/-- Whether a sheet's loops step: powered, not halted at the floor, and its beat gate not closed by safe hold or
QUIESCED (R63, R609). -/
def stepping (p : Pkg) (sheet : Nat) : Bool :=
  p.seq.railPgCore && !halted p sheet && !p.pwr.gateClosed

/-- The time by which the package's timeouts run: the datum without the nanoseconds in which some sheet stood halted, so
that no timeout expires because of a halt (R65). -/
def timerNow (p : Pkg) : Nat := p.pace.datum - p.pace.heldNs

/-! ## Limits (R159 to R163, R600) -/

/-- The registers of a limit's slots: 0 power cap, 1 pace ceiling, 2 thermal limit (Table 17-4). -/
def limitKey (limit slot : Nat) : Nat := key pgPwr (0x240 + 0x20 * limit + 4 * slot)

def limitMax (limit : Nat) : Nat := if limit = 0 then 850 else if limit = 1 then 255 else 97
def limitMin (limit : Nat) : Nat := if limit = 0 then 450 else if limit = 1 then 100 else 60

/-- A slot's value; cap slot 0 holds the field book's POWER_CEILING. -/
def slotValue (p : Pkg) (limit slot : Nat) : Nat :=
  if limit = 0 ∧ slot = 0 then p.fuse.ceiling else regN p (limitKey limit slot)

/-- R160: the lowest nonzero slot, bounded by the hardware maximum. -/
def effective (p : Pkg) (limit : Nat) : Nat :=
  (List.range 4).foldl (fun n i => if slotValue p limit i = 0 then n else min n (slotValue p limit i)) (limitMax limit)

/-! ## The pace of a die -/

def dieRows (die : Nat) : List (Nat × Nat) := if die < 4 then sheetPaceRows else procPaceRows

/-- The table's voltage at which a die with its fused trim behaves (R57). -/
def cellMv (p : Pkg) (die mv : Nat) : Nat :=
  if die < 4 then ((mv : Int) - SMap.get p.fuse.trimMv die 0).toNat else mv

/-- The pace that Tables 2-1 and 2-2 guarantee a die at a rail voltage and temperature (R57 to R61). -/
def paceFloor (p : Pkg) (die mv tj : Nat) : Nat := paceAt (dieRows die) (cellMv p die mv) tj

/-- A die's rail stands at a voltage and its hottest sensor at a temperature; its natural pace follows at once and is never
below the table's (R58 to R62). A `pace` of 0 stands for no measurement. The moment at which a rail came back to 0.60 V is
kept for R64. -/
def setDie (p : Pkg) (die mv tj pace : Nat) : Pkg :=
  let ok := if mv < 600 then 0 else if 600 ≤ railOf p die then SMap.get p.pwr.okSince die 0 else p.pace.datum + 1
  { p with pwr := { p.pwr with
      railMv := SMap.set p.pwr.railMv die mv
      tj := SMap.set p.pwr.tj die tj
      natural := SMap.set p.pwr.natural die (max pace (paceFloor p die mv tj))
      okSince := SMap.set p.pwr.okSince die ok } }

/-- What the beat gate lets a sheet step at most: SET once the gate has moved to it, and an EFFECTIVE pace ceiling (R67, R78,
R601); a die that the gate does not hold steps at its natural pace (R69). -/
def gated (p : Pkg) (die n : Nat) : Nat :=
  if 4 ≤ die then n
  else
    let c := min n (effective p 1)
    if p.pwr.gateSet = 0 then c else min c p.pwr.gateSet
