/-- The mover's oldest closed packet goes out to its receiving blocks; its predecessor must have been acknowledged everywhere
(R321), none of its lines meets back-pressure on its way (R65, R451), and the device cache has room for its host lines (R462). -/
def sendPacket (n mu : Nat) (p : Pkg) : Pkg :=
  let c := ce p n
  let m := mover c mu
  match m.closed with
  | [] => p
  | pk :: rest =>
    if (muPending p n mu).isEmpty && (remotesOf p (fun r => r == .moverStore n mu)).isEmpty &&
        pk.all (fun l => fateFor p (idCe n) l.pa true != .waits) && hostRoom p pk then
      devHold (pk.foldl (fun q l => sendLine q (ceCmd p n) l)
        (setCe p n { c with movers := SMap.set c.movers mu { m with closed := rest } })) []
    else p

/-- Whether the receiving blocks have acknowledged every line of a mover's packet: the host link holds its lines exclusive, or whole
in link mode 1 (R462, R501). -/
def packetHeld (p : Pkg) (n mu : Nat) : Bool :=
  let ls := muPending p n mu
  !ls.isEmpty && ls.all (fun l => !l.going && (!isHostLine l || l.owned || fld p (key pgHl 0x100) 31 30 == 1)) &&
    packetFits p (ceCmd p n) ls

/-- A committed line behind a window goes to its node. -/
def sendWindow (p : Pkg) (c : Cmd) (l : PLine) : Pkg :=
  match region l.pa, lineXlate c l.pa with
  | .window w _, some x =>
    addReg (remoteSend p (.moverStore l.ce l.mu) x.2 w x.1 (l.pa / 64) (64 * c.ctx + c.ring) 0x02 0 (dPrio c.desc) l.poison l.data)
      (key (pgCe l.ce) 0x358) 1
  | _, _ => p

def isWindowLine (l : PLine) : Bool := match region l.pa with | .window _ _ => true | _ => false

/-- The packet commits: no loss rewinds it any more, its lines wait for the commit to reach their homes and the host link, and its
window lines are sent. -/
def commitPacket (n mu : Nat) (p : Pkg) : Pkg :=
  if packetHeld p n mu then
    let mine (l : PLine) : Bool := l.ce == n && l.mu == mu
    let rest := (p.home.pend.filter (fun l => !(mine l && isWindowLine l))).map (fun l =>
      if mine l then { l with going := true } else l)
    ((muPending p n mu).filter isWindowLine).foldl (fun q l => sendWindow q (ceCmd p n) l)
      { p with home := { p.home with pend := rest } }
  else p

/-- R109: a packet goes to its receiving blocks, which hold and acknowledge its lines, and commits when all of them have; its lines
become readable home by home at COMMIT, in host memory at HOST_PACKET_COMMIT, behind a window as their writes land. -/
def execOutputPacketCommit (n mu : Nat) (s : State) : Out :=
  .next (s.onPkg (fun p => commitPacket n mu (sendPacket n mu p)))

/-- The home holds an output-packet line pending and acknowledges it; a slice whose buffer of 256 is full makes it wait, and a packet
has at most 1,024 lines (R108). -/
def doWrLine (n mu pa : Nat) (data : Item) (poison : Bool) (p : Pkg) : Pkg :=
  let room := match homeSlice pa with
    | some sl => decide (pendingAt p sl < 256)
    | none => true
  if ceOk n && decide (mu < 4) && room && decide ((muPending p n mu).length < 1024) && fateFor p (idCe n) pa true == .served then
    holdLine p ⟨pa / 64 * 64, data, poison, false, n, mu, isHostLine ⟨pa, 0, false, false, n, mu, false, false⟩, false⟩
  else p

def execWrLine (n mu pa : Nat) (data : Item) (poison : Bool) (s : State) : Out :=
  .next (s.onPkg (doWrLine n mu pa data poison))

def execCommit (n : Nat) (dest : CommitAt) (s : State) : Out := .next (commitState n dest.mu dest.home s)

/-! ### Host memory (R462, R501) -/

def hostLines (p : Pkg) (n mu : Nat) : List PLine := (muPending p n mu).filter isHostLine

/-- The packet has committed and every line of it is held exclusive at once; in link mode 1 the packet is held whole in the host link. -/
def hostReady (p : Pkg) (n mu : Nat) : Bool :=
  hostReached p && (hostLines p n mu).all (·.going) && ((hostLines p n mu).all (·.owned) || fld p (key pgHl 0x100) 31 30 == 1)

/-- The packet's host lines have become modified; or the lines lost to the host are requested again. -/
def doHostPacketCommit (n mu : Nat) (p : Pkg) : Pkg :=
  let ls := hostLines p n mu
  if hostReady p n mu then
    let mine := ls.map (fun (l : PLine) => l.pa / 64)
    let rest := p.home.pend.filter (fun (l : PLine) => !(l.ce == n && l.mu == mu && isHostLine l))
    let by' := mine.foldl (fun (w : SMap Nat) (l : Nat) => SMap.set w l (idCe n)) p.home.writer
    let q : Pkg := { p with home := { p.home with pend := rest, writer := by' } }
    addReg (if fld p (key pgHl 0x100) 31 30 = 1 then q else devHold q mine) (key (pgCe n) 0x358) ls.length
  else if hostReached p then
    { p with home := { p.home with
        pend := p.home.pend.map (fun (l : PLine) => if l.ce = n ∧ l.mu = mu ∧ isHostLine l then { l with owned := true } else l) } }
  else p

/-- R462 step 3: all lines of the packet take their new values in one instant. -/
def execHostPacketCommit (n mu : Nat) (s : State) : Out :=
  if hostReady s.pkg n mu then
    .next { s with mem := (hostLines s.pkg n mu).foldl (fun (m : Memory) (l : PLine) => m.storeLine l.pa l.data l.poison) s.mem
                   pkg := doHostPacketCommit n mu s.pkg }
  else .next (s.onPkg (doHostPacketCommit n mu))

/-! ## Writes of the L1 registers (R351, R352) -/

/-- CE_L1_CONTROL: PF_DEPTH 5 to 7 discards the write; the write takes effect at the next command boundary, at once
while no command runs. -/
def putL1Control (n : Nat) (value : W64) (p : Pkg) : Pkg :=
  let k := key (pgCe n) 0x180
  if 4 < bitsOf value 7 5 then p
  else
    let v := mergeWrite (rw4 0x180 (msk 7 5 + msk 2 0)) (reg p k) value
    let c := ce p n
    let p1 := setReg p k v
    let p2 := setCe p1 n { c with laterL1 := some v, laterInv := c.laterInv || bitOf value 3 }
    let p3 := if bitOf value 3 then setBit p2 (l1Status n) 31 true else p2
    if c.cmd.isNone then l1Boundary p3 n else p3

def doL1Invalidate (rq : Requester) (n : Nat) (value : W32) (p : Pkg) : Pkg :=
  if ceOk n then ifWrites p rq (pgCe n) 0x180 (putL1Control n (value.setWidth 64)) else p

def execL1Invalidate (rq : Requester) (n : Nat) (value : W32) (s : State) : Out :=
  .next (s.onPkg (doL1Invalidate rq n value))

/-- CE_L1_SEED, timed as CE_L1_CONTROL. -/
def putL1Seed (n : Nat) (value : W64) (p : Pkg) : Pkg :=
  let k := key (pgCe n) 0x184
  let v := mergeWrite (rw4 0x184 (msk 15 0)) (reg p k) value
  let c := ce p n
  let p1 := setCe (setReg p k v) n { c with laterSeed := some v }
  if c.cmd.isNone then l1Boundary p1 n else p1

end Sys2Proof.Machine
end

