-- ==== Sys2Proof/Machine/Octet.lean ====
section
/-! DEFINITION. The octets: operand feeds, the stationary register, passes, drains and projection (spec/06 R209 to R236),
and the long accumulators that drains add to (spec/07 R246 to R255). -/

namespace Sys2Proof.Machine

/-! ## Formats of an octet (Tables 6-1, 6-2) -/

def isMx (code : Nat) : Bool := decide (8 ≤ code)
def plainCode (code : Nat) : Nat := if 8 ≤ code then code - 8 else code
def is16 (code : Nat) : Bool := code == 6 || code == 7
/-- Elements that one group takes: two nibbles of a beat, or one element. -/
def groupElems (code : Nat) : Nat := if plainCode code = 0 then 2 else 1
/-- Feed beats with data that a group takes. -/
def groupBeats (code : Nat) : Nat := if is16 code then 2 else 1

/-- The element `j` of a group from the bytes of its beats on one wire. -/
def groupRaw (code j : Nat) (bytes : List Nat) : Nat :=
  if plainCode code = 0 then bytes.getD 0 0 / 16 ^ j % 16
  else if is16 code then bytes.getD 0 0 + 256 * bytes.getD 1 0
  else bytes.getD 0 0

/-- An element's encoding as a value, its sign bit, and its significand with the weight of the significand's LSB. -/
structure Wire where
  x   : Elem
  neg : Bool
  sig : Nat
  exp : Int
  deriving DecidableEq, Repr

def wireOf (code raw : Nat) : Wire :=
  let f := fmtOf (plainCode code)
  let e := raw / 2 ^ f.manBits % 2 ^ f.expBits
  ⟨decodeElem f raw, raw.testBit (f.bits - 1), (if e = 0 then 0 else 2 ^ f.manBits) + raw % 2 ^ f.manBits,
    f.unit + ((max e 1 - 1 : Nat) : Int)⟩

def itemByte (x : Item) (b : Nat) : Nat := x.toNat / 2 ^ (8 * b) % 256

/-! ## Feeds (R214, R215) -/

/-- The byte of wire w of array a in beat u of an item. -/
def feedByte (shared : Bool) (x : Item × Nat) (a w : Nat) : Nat :=
  itemByte x.1 (if shared then 8 * x.2 + w else 8 * a + w)

/-- The next `n` beats of a feed port: each SPLIT item gives one beat, each SHARED item eight. -/
def takeBeats (n port : Nat) (shared : Bool) (c : Ce) (used : Nat) : Option (List (Item × Nat) × Ce × Nat) :=
  match n with
  | 0 => some ([], c, used)
  | n + 1 =>
    match takeItem c port with
    | none => none
    | some (x, c1) =>
      let keep := shared && decide (used < 7)
      match takeBeats n port shared (if keep then c else c1) (if keep then used + 1 else 0) with
      | none => none
      | some (l, c2, used2) => some ((x, used) :: l, c2, used2)

/-! ## The stationary register (R216 to R218) -/

/-- Items of a tile load. -/
def srItems (code : Nat) : Nat := (if is16 code then 128 else 64) + (if isMx code then 2 else 0)

/-- Slot `s` of line `l` of a bank. -/
def srSlot (items : List Item) (code l s : Nat) : Nat :=
  if is16 code then
    let x := items.getD (2 * l + s / 32) 0
    itemByte x (2 * (s % 32)) + 256 * itemByte x (2 * (s % 32) + 1)
  else if plainCode code = 0 then itemByte (items.getD l 0) (s / 2) / 16 ^ (s % 2) % 16
  else itemByte (items.getD l 0) s

/-- What the register drives on wire w of array a in contraction step u. -/
def srRaw (items : List Item) (code : Nat) (axis : Bool) (a w u : Nat) : Nat :=
  if axis then srSlot items code (8 * a + w) u else srSlot items code u (8 * a + w)

/-- The E8M0 scale of wire w of array a for the 32-element block of step u. -/
def srScale (items : List Item) (a w u : Nat) : Nat := itemByte (items.getD (64 + u / 32) 0) (8 * a + w)

/-! ## Cells (R246 to R250) -/

def cellKey (a i c : Nat) : Nat := 64 * a + 8 * i + c

/-- log2 of the product unit of two formats. -/
def productUnit (ra rb : Nat) : Int := (fmtOf (plainCode ra)).unit + (fmtOf (plainCode rb)).unit

/-- The exact product of two elements (R248). -/
def product (x y : Wire) : Elem :=
  let t := mulTag x.x y.x x.neg y.neg
  if t ≠ 0 then ⟨t, 0⟩ else ⟨0, x.x.m * y.x.m⟩

/-- The 40-bit product word of EXACT_WIDE (R250): sign, special tag, exponent, significand; of a special product the exponent and
the significand are zero. -/
def productWord (x y : Wire) : BitVec 40 :=
  let t := mulTag x.x y.x x.neg y.neg
  BitVec.ofNat 40 (bitNat (x.neg != y.neg) * 2 ^ 39 + t * 2 ^ 37 +
    if t = 0 then (BitVec.ofInt 10 (x.exp + y.exp)).toNat * 2 ^ 27 + x.sig * y.sig else 0)

/-- The value of a product word: an element, and the weight of its unit. -/
def wordElem (w : BitVec 40) : Elem × Int :=
  let m : Int := (bitsOf w 21 0 : Nat)
  if bitsOf w 38 37 = 0 then (⟨0, if bitOf w 39 then -m else m⟩, (BitVec.ofNat 10 (bitsOf w 36 27)).toInt)
  else (⟨bitsOf w 38 37, 0⟩, 0)

/-- A product joins a fixed-point cell. -/
def Cell.addFixed (c : Cell) (x : Elem) : Cell :=
  if c.tag ≠ 0 ∨ x.tag ≠ 0 then ⟨addTags c.tag x.tag, 0⟩ else ⟨0, c.body + x.m⟩

/-- R249: the FP32 value becomes fp32(acc + a × b). -/
def Cell.addDefault (c : Cell) (x : Elem) (e : Int) (neg : Bool) : Cell :=
  if c.tag ≠ 0 ∨ x.tag ≠ 0 then ⟨addTags c.tag x.tag, 0⟩
  else
    let acc : W32 := BitVec.ofInt 32 c.body
    let r := enc32 ((dec32 acc).m * 2 ^ 149 + x.m * 2 ^ (e + 298).toNat) (-298)
      ((dec32 acc).m == 0 && x.m == 0 && neg32 acc && neg)
    if (dec32 r).tag ≠ 0 then ⟨(dec32 r).tag, 0⟩ else ⟨0, r.toNat⟩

How to complete this task :: Write only the number of lines above in which the word "mine" is found.

Completed task :: 6